5. If we all have the potential to be creative, why are some creative and others not?

In a later blog, we will talk at length about things that block our creativity. But let’s answer this question in short here as well. As children, most of us are very creative. We live in an imaginary world, see possibilities in most things, we do not internalize our mistakes and therefore go on believing we can conquer most obstacles.  So, what happens between those splendid years and now? The results of Paul Torrance’s creativity test (the TTCT), used worldwide to test people’s creative abilities, are certainly an indictment of parents and teachers. These results have shown that

  • 98% of children from 3 to 5 years reveal a superior level of creative behavior
  • At the age of 10 years, only 32% of the children are still at this level, and
  • At the age of 15, the figure drops to 10%.
  • Of adults above the age of 25, only 2% are still superior in their creative behavior!

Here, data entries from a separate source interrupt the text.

-- ==== Sys2Proof/Machine/Ops.lean ====
section
/-!
DEFINITION. The named operations over the whole module that the commands share: events and incidents, Quince's latches,
running a doorway's engine, evaluating release, loop and outputs, and completing operations.
-/

namespace Sys2Proof.Machine

/-! ## Events and the recorder -/

/-- R397: an event in every session that takes it. -/
def State.event (s : State) (code : Nat) (payload : List Byte) : State := { s with fcp := s.fcp.eventAll code payload }

/-- Events in order. -/
def State.events (s : State) (l : Events) : State := l.foldl (fun s x => s.event x.1 x.2) s

/-- Loop events, each with the payload of R105 as it stands. -/
def State.loopEvents (s : State) (l : List Nat) : State := l.foldl (fun s c => s.event c (s.loop.event s.loopEnv)) s

/-- The header values of an incident (Table 13.5): state bytes, offsets 28 to 95, and DETAIL. -/
def State.incidentValues (s : State) (cause : Nat) (d : Option DoorIx) (r : Option DriveIx) : List Byte × List Byte × List Byte :=
  let l := s.loopEnv
  let tail := le 1 (supvFullMask l) ++ le 1 (supvSwitchMask l) ++ le 1 (s.loop.keeperMask l) ++ le 1 (s.loop.permits l)
    ++ le 2 0 ++ leInt 4 s.power.dcLink ++ le 8 s.config.cfgId ++ le 4 s.service.fw.version
    ++ leInt 2 (Config.measured .baseplate s.free) ++ le 2 0
  match d with
  | none => (le 3 0, le 4 0xFFFFFFFF ++ le 4 0 ++ le 4 (s.loop.flagWord l) ++ le 30 0 ++ tail, le 64 0)
  | some d =>
    let w := s.doors[d]
    let e := s.doorEnv d
    let step := r.any isStep
    let g := if step then w.step.gen else w.door.gen
    let drive := r.getD (doorDrive d)
    let row := w.obst.lastTripSource
    let env := if row % 2 = 0 then w.obst.closeEnv else w.obst.openEnv
    let b := binOf s.cfg d w.obst.lastTripPos
    let detail := if cause = 1 ∧ 16 ≤ row ∧ row < 32 then
        ((List.range 8).map (fun k => le 8 (env.bins.getD (min 255 (b + k - 3)) 0))).flatten
      else le 64 0
    (le 1 w.sm.state.code ++ le 1 w.sm.phase.code ++ le 1 w.sm.cause.code,
      le 4 (if w.cycle.isSome then s.log.nextRseq else 0xFFFFFFFF) ++ le 4 (doorFlagWord e w) ++ le 4 (s.loop.flagWord l)
        ++ le 4 g.flagWord ++ le 4 (if step then stepFlagWord e w else driveFlagWord e w) ++ le 4 (obstFlagWord w)
        ++ le 2 w.inp.raw.toNat ++ le 2 w.inp.filtered.toNat ++ leInt 4 (drivePosition e w drive)
        ++ leInt 4 (driveVelocity e w drive) ++ leInt 2 w.obst.lastEffort ++ leInt 2 w.obst.lastLimit ++ le 1 row
        ++ le 1 (if step then w.step.faultCode else w.door.faultCode) ++ tail,
      detail)

/-- R506 to R508: a trigger of Table 13.4. -/
def State.incident (s : State) (cause : Nat) (module : Bool) (d : Option DoorIx) (r : Option DriveIx)
    (bypassStart bypassEnd : Bool) : State :=
  let (head, values, detail) := s.incidentValues cause d r
  let pre := s.cfg.incPreSamples
  let (samples, first) := match r with
    | some q => preSamples s.log.history[q] pre
    | none => ([], 0)
  let i : Incident :=
    { time := s.now, mono := s.mono, cause := cause, door := d, drive := r, head := head, truncated := false
      timeStepped := false, timeInvalid := !s.ring.timeValid, bypassStart := bypassStart, bypassEnd := bypassEnd, pre := pre
      historyStart := first, secondary := 0, seconds := [], values := values, detail := detail, samples := samples }
  let o := s.log.open s.cfg (incidentSlot module d) i
  let s := ({ s with log := o.1 }).events o.2.1
  match d with
  | some d => if o.2.2 && !module then s.onDoor d (fun w => (Work.cycleFlags ⟨w, []⟩ (fun f => { f with incident := true })).dw) else s
  | none => s

/-- The lowest doorway of a test, for the module-level causes of Table 13.4. -/
def lowestDoor (p : DoorIx → Bool) : Option DoorIx := doorways.find? p

/-- A record is staged (R503, R511, R517). -/
def State.stage (s : State) (cycle : Bool) (bytes : Nat → List Byte) : State :=
  let r := s.log.stage s.cfg s.now cycle bytes
  ({ s with log := r.1 }).events r.2

/-! ## Operations (R372, R373) -/

/-- Changes one operation by its handle. -/
def Fcp.onOp (f : Fcp) (handle : Nat) (g : Operation → Operation) : Fcp :=
  { f with ops := f.ops.map (fun o => if o.handle = handle then g o else o) }

/-- The result of an operation is fixed: event 0xE901 in its session (R373, R397). -/
def State.complete (s : State) (handle status reason : Nat) (result : List Byte) : State :=
  match s.fcp.ops.find? (fun o => o.handle == handle && o.state == .running) with
  | none => s
  | some o =>
    let f := s.fcp.onOp handle (fun o => { o with state := .complete, status := status, reason := reason, result := result })
    let payload := le 8 s.now ++ le 2 o.opcode ++ le 1 status ++ le 1 reason ++ le 4 0
    { s with fcp := f.session o.session (fun q => q.sendEvent o.session 0xE901 handle payload) }

/-- R55: the result of a doorway operation. -/
def doorResult (o : Operation) (state : DoorIx → DoorState) : List Byte :=
  (doorways.map (fun d =>
    let x := o.doors[d]
    le 1 d.val ++ le 1 (if x.addressed then x.final else (state d).code) ++ le 1 (if x.addressed then x.outcome.getD 0 else 1)
      ++ le 1 x.reason)).flatten

/-- R139: the result of MOVE_TO. -/
def moveResult (o : Operation) (r : DriveIx) (outcome : Nat) (e : DoorEnv) (w : Doorway) : List Byte :=
  le 1 r.val ++ le 1 outcome ++ le 2 (w.door.gen.flagWord % 65536) ++ leInt 4 (drivePosition e w r)
    ++ leInt 4 w.door.gen.remaining ++ le 4 (satTo 32 (e.mono - o.started))

/-- R55, R57, R139: an operation whose doorways are all decided is complete; it is ABORTED where an abort ended one. -/
def State.settleOp (s : State) (handle : Nat) : State :=
  match s.fcp.ops.find? (fun o => o.handle == handle && o.state == .running) with
  | none => s
  | some o =>
    if !o.decided then s
    else
      let status := if doorways.any (fun d => o.doors[d].outcome == some 3) then stAborted else stDone
      match o.kind with
      | .moveTo r => s.complete handle status 0
          (moveResult o r ((o.doors[doorOf r].outcome).getD 0) (s.baseEnv (doorOf r)) s.doors[doorOf r])
      | .doorOpen | .doorClose | .doorResume => s.complete handle status 0 (doorResult o (fun d => s.doors[d].sm.state))
      | _ => s

/-- What a doorway's state means for an opening, a closing or a retargeted opening (R55, R56): an outcome, or none while
it runs. Every end that is not one of R55's others is SUPERSEDED: the rule does not name the outcome of an OPEN ended by
UNLOCK_TIMEOUT nor of a CLOSE that ends in CLOSED_UNLOCKED (DESIGN CHOICE, note 126). -/
def doorOutcome (opening : Bool) (w : Doorway) : Option Nat :=
  if w.sm.state = .fault then some 5
  else if opening then
    match w.sm.state with
    | .opened => some 0
    | .unlocking | .opening => none
    | _ => some 4
  else match w.sm.state with
    | .locked | .released => some 0
    | .closing => if w.sm.phase = .lock ∧ w.sm.flags.dlsConfirmed then some 0 else none
    | .reopening | .unlocking => none
    | _ => some 4

/-- A doorway's outcome in an operation, once decided it stands. An aborted MOVE_TO ends as its drive comes to rest (R139). -/
def DoorOut.follow (x : DoorOut) (moveTo : Bool) (w : Doorway) : DoorOut :=
  if !x.addressed || x.outcome.isSome then x
  else if moveTo && x.stopping && w.sm.state == .stopped && w.door.gen.state == .moving then x
  else match doorOutcome x.opening w with
    | some c => { x with outcome := some (if x.stopping && c == 4 then 3 else c), final := w.sm.state.code }
    | none => x

/-- Whether an operation is decided by the states of its doorways. -/
def OpKind.followsDoors : OpKind → Bool
  | .doorOpen | .doorClose | .doorResume | .moveTo _ => true
  | _ => false

/-- The operation is a MOVE_TO. -/
def OpKind.isMoveTo : OpKind → Bool
  | .moveTo _ => true
  | _ => false

/-- The operations that a doorway's new state decides (R55, R56). -/
def State.followDoor (s : State) (d : DoorIx) : State :=
  let w := s.doors[d]
  let ops := s.fcp.ops.map (fun o =>
    if o.kind.followsDoors && o.state == .running then { o with doors := o.doors.set d (o.doors[d].follow o.kind.isMoveTo w) } else o)
  (ops.map (·.handle)).foldl State.settleOp { s with fcp := { s.fcp with ops := ops } }

/-- The status that ends a maintenance operation with an outcome of R55 (R47, R48, R240). -/
def maintStatus (outcome : Nat) : Nat := if outcome = 0 then stDone else if outcome = 2 then stRefused else stAborted
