/-- COMPARE_SET (R145). -/
def Req.compareSet (params : List Byte) (drive mode direction actions : Nat) (c : Int) (hyst : Nat) : Req :=
  let r := driveOfNat drive
  let d := doorOf r
  Req.doorway 0x0405 params (decide (params.length = 12)) (if drive < 16 then 2 ^ d.val else 0)
    (fun h i s =>
      if 16 ≤ drive then s.answers (Answer.refused 0x70)
      else s.oneDoor h i d
        (fun s _ _ =>
          if !s.cfg.driveFitted r then some 0x70
          else if 3 ≤ mode ∨ 3 ≤ direction ∨ c < s.cfg.softMin r ∨ s.cfg.softMax r < c then some 0x75
          else none)
        (fun s => let t := s.compareSet r mode direction actions hyst c; t.1.answers (Answer.done t.2)))

end Sys2Proof.Machine
end

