-- ==== Sys2Proof/Machine/CfgCmds.lean ====
section
/-!
DEFINITION. The configuration commands CFG_LOAD_BLOCK, CFG_COMMIT and CFG_READ, the safe point and the swap (chapter 10).
-/

namespace Sys2Proof.Machine

/-- CFG_LOAD_BLOCK (R404 to R406). -/
def Req.cfgLoadBlock (params : List Byte) (offset flags : Nat) (block : List Byte) : Req :=
  Req.plain 0x0201 params (blockOk params block) (fun _ i s =>
    let first := bitOf flags 0
    match s.config.stageRefusal i s.mono offset block.length first with
    | some x => s.answers (Answer.refused x)
    | none =>
      if s.config.commit.isSome then s.answers (Answer.busy 0x4A)
      else
        let s := { s with config := s.config.stage i s.mono first block }
        s.answers (Answer.done (le 4 s.config.stagedBytes ++ le 4 s.config.stagedCrc)))

/-! ## CFG_COMMIT (R407 to R413) -/

/-- Milliseconds between two monotonic times. -/
def msBetween (a b : Nat) : Nat := satTo 32 ((b - a) / 1000)

/-- Steps 1 to 5 of Table 10.7, after the reply. -/
def State.commitChecks (s : State) (i : SessIx) (enable previous : Bool) (id handle : Nat) : State :=
  let s := { s with config := { s.config with checkPassed := false } }
  match s.config.check previous id s.service.fw.version with
  | some (step, f) =>
    ({ s with config := s.config.refuse f }).complete handle stRefused f.code (commitResult id step (some f) 0 0)
  | none =>
    if enable then
      { s with config := { s.config with commit := some ({
        handle := handle, session := i, previous := previous, cfgId := id, started := s.mono, waitFrom := s.mono } : Commit) } }
    else ({ s with config := { s.config with checkPassed := true } }).complete handle stDone 0 (commitResult id 5 none 0 0)

/-- CFG_COMMIT. -/
def Req.cfgCommit (params : List Byte) (flags cfgId : Nat) : Req :=
  Req.plain 0x0202 params (decide (params.length = 12)) (fun _ i s =>
    if s.config.commit.isSome then s.answers (Answer.busy 0x4A)
    else s.accepts i 0x0202 .cfgCommit noDoors (fun n t => t.commitChecks i (bitOf flags 0) (bitOf flags 1) cfgId n))

/-- CFG_READ (R423). -/
def Req.cfgRead (params : List Byte) (bank length offset : Nat) : Req :=
  { Req.plain 0x0203 params
      (decide (params.length = 8) && decide (bank ≤ 1) && decide (1 ≤ length) && decide (length ≤ 992)) (fun _ _ s =>
        s.answers (Answer.done (le 4 offset ++ le 2 length ++ le 2 0 ++ s.config.read (bank == 1) offset length))) with
    rights := fun s i => decide (i.val = 4) || s.cfg.sessRightsRead i % 2 ^ 17 == 2 ^ 17 - 1
    zeros := fun _ => List.replicate length (0 : Byte) }

/-! ## The swap (R411, R414, R415) -/

/-- A doorway that the new image makes not fitted is ISOLATED, NOT_FITTED (R16, R60, R415). -/
def becomesUnfitted (e : DoorEnv) (w : Work) : Work :=
  let w := enter e .isolated .none (some .settled) (maintStops 3 0 w)
  drivesOff e (w.smFlags (fun f => { f with isolatedByCmd := false, hasSettled := false }))

/-- What the swap clears in a doorway: kept moves, and learnt values whose settings change (R129, R175, R269). -/
def swapClears (old new : Cfg) (e : DoorEnv) (w : Work) : Work :=
  let w := w.door (fun q => { q with gen := q.gen.discard })
  let w := w.step (fun q => { q with gen := q.gen.discard })
  let w := if changesLearnt old new e.d then
      markSuspect e 0 0 (w.door (fun q => { q with
        flags := { q.flags with learnt := false }, learnt := { q.learnt with makePos := none, breakPos := none } }))
    else w
  if changesEnvelope old new e.d then w.obstFlags (fun f => { f with envLearnt := false, sigLearnt := false }) else w

/-- One doorway at the swap. -/
def State.swapDoor (old new : Cfg) (s : State) (d : DoorIx) : State :=
  let s := s.changeDoor d (swapClears old new)
  if old.isFitted d ∧ !new.isFitted d then s.changeDoor d becomesUnfitted
  else if !old.isFitted d ∧ new.isFitted d then
    s.onDoor d (fun w => { w with sm := { w.sm with since := s.mono, flags := { w.sm.flags with hasSettled := false } } })
  else s

/-- Sessions whose binding or authentication the image changes close (Table 9.10). -/
def State.closeRebound (s : State) (old : Cfg) : State :=
  let new := s.cfg
  sessionIxs.foldl (fun s i =>
    if old.sessTransport i ≠ new.sessTransport i ∨ old.sessSource i ≠ new.sessSource i
      ∨ old.sessAuthRequired i ≠ new.sessAuthRequired i then s.closeSession i false else s) s

/-- The domains that the image needs, and the engines, controllers and ring that come on or go off with them. -/
def State.swapDomains (s : State) (old : Power) : State :=
  let c := s.cfg
  let p := { s.power with domains := tab 10 (fun n => if n.val = 9 then old.on n else domainOn c .run n) }
  let s := { s with power := p }
  { s with
    doors := tab 8 (fun d => if !p.on (leafDomain d) && old.on (leafDomain d) then s.doors[d].unpowered true s.mono else s.doors[d])
    engines := { s.engines with states := tab 12 (fun n =>
      if n.val < 8 then
        let k : Fin 10 := if n.val < 4 then 5 else 6
        if p.on k = old.on k then s.engines.states[n] else bootState p false s.engines.states[n] n
      else s.engines.states[n]) }
    can := if p.on 2 then
        { s.can with channels := tab 2 (fun ch =>
          if old.on 2 then s.can.channels[ch].restore c ch else s.can.channels[ch].powered c ch) }
      else s.can.unpowered
    ring := if p.on 1 then s.ring else s.ring.unpowered }

/-- R411: the new model is in force in the doorways, the domains and the sessions. -/
def State.swapModel (s : State) : State :=
  let old := s.cfg
  let power := s.power
  let s := { s with config := s.config.swap s.now }
  ((doorways.foldl (State.swapDoor old s.cfg) s).swapDomains power).closeRebound old

/-- R411: the commanders of doorways that are not fitted, the keeper's masks and the encoders' counts. -/
def State.swapRest (s : State) : State :=
  { s with
    fcp := s.fcp.setCommanders s.now (fun d => if s.cfg.isFitted d then s.fcp.commander[d] else none)
    loop := { s.loop with masks := some (keeperMasks s.cfg) }
    encoders := tab 2 (fun x => { s.encoders[x] with acc := 0 }) }

/-- Step 7 of Table 10.7: the new image takes effect. -/
def State.swaps (s : State) (m : Commit) : State :=
  let s := s.swapModel.swapRest
  let e := s.config.event s.now 1
  let s := s.event e.1 e.2
  let s := s.complete m.handle stDone 0 (commitResult m.cfgId 7 none (msBetween m.waitFrom s.mono) (msBetween m.started s.mono))
  s.supervise.fresh

/-- SAFE_POINT_FOUND: a waiting commit proceeds to the swap, a waiting FW_ACTIVATE of MODE 1 to the reset (R410, R617). -/
def State.safePoint (s : State) : State :=
  if !s.atSafePoint then s
  else match s.config.commit with
    | some m => s.swaps m
    | none => s.activationRestarts

/-- SAFE_POINT_TIMEOUT: 60 s without the safe point (R410). -/
def State.safePointTimeout (s : State) : State :=
  match s.config.commit with
  | none => s
  | some m =>
    let f := refusedBare 0x30 0xFFFF
    ({ s with config := s.config.refuse f }).complete m.handle stRefused 0x30
      (commitResult m.cfgId 6 (some f) (msBetween m.waitFrom s.mono) (msBetween m.started s.mono))

end Sys2Proof.Machine
end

It is difficult to stifle the child’s spontaneous creativity; unfortunately, the opposite is true as we grow up. It seems far easier to block and stifle creativity in older children and adults than to make it flourish. Why are some people seemingly not creative? Because they

  • Are not encouraged to express their creativity (at home, at school, in the workplace)
  • Are not encouraged to follow and develop their dreams and talents if these are not academic in nature
  • Do not associate ‘work’ and ‘career’ with opportunities to be creative
  • Do not act on their ideas

Hopefully, we will answer any remaining questions in the next blogs.

To Take Along from This Chapter

  • Gardner distinguished between 8 intelligences
  • Intelligences, like creativity, can be developed
  • The question is not, ‘Am I intelligent or not?’ The question is, ‘What intelligences or creative skills can I combine in my career, studies, everyday life?’
  • We all start off with about 100 billion brain cells (neurons). To grow our brains, we need to make connections between the cells
  • Paul McLean divided the brain into three (the Triune Model): the reptilian brain, limbic brain, and cortex
  • The cortex is the center of both our abilities to reason and to be creative
  • Our brain is also divided into two hemispheres: the left processing information in a logical, analytical way and the right processing information in an unstructured and holistic way
  • Both left and right-brainers can be both clever and creative
  • To become creative, most people need encouragement

‘Einstein’s space is no closer to reality than Vaan Gogh’s sky.’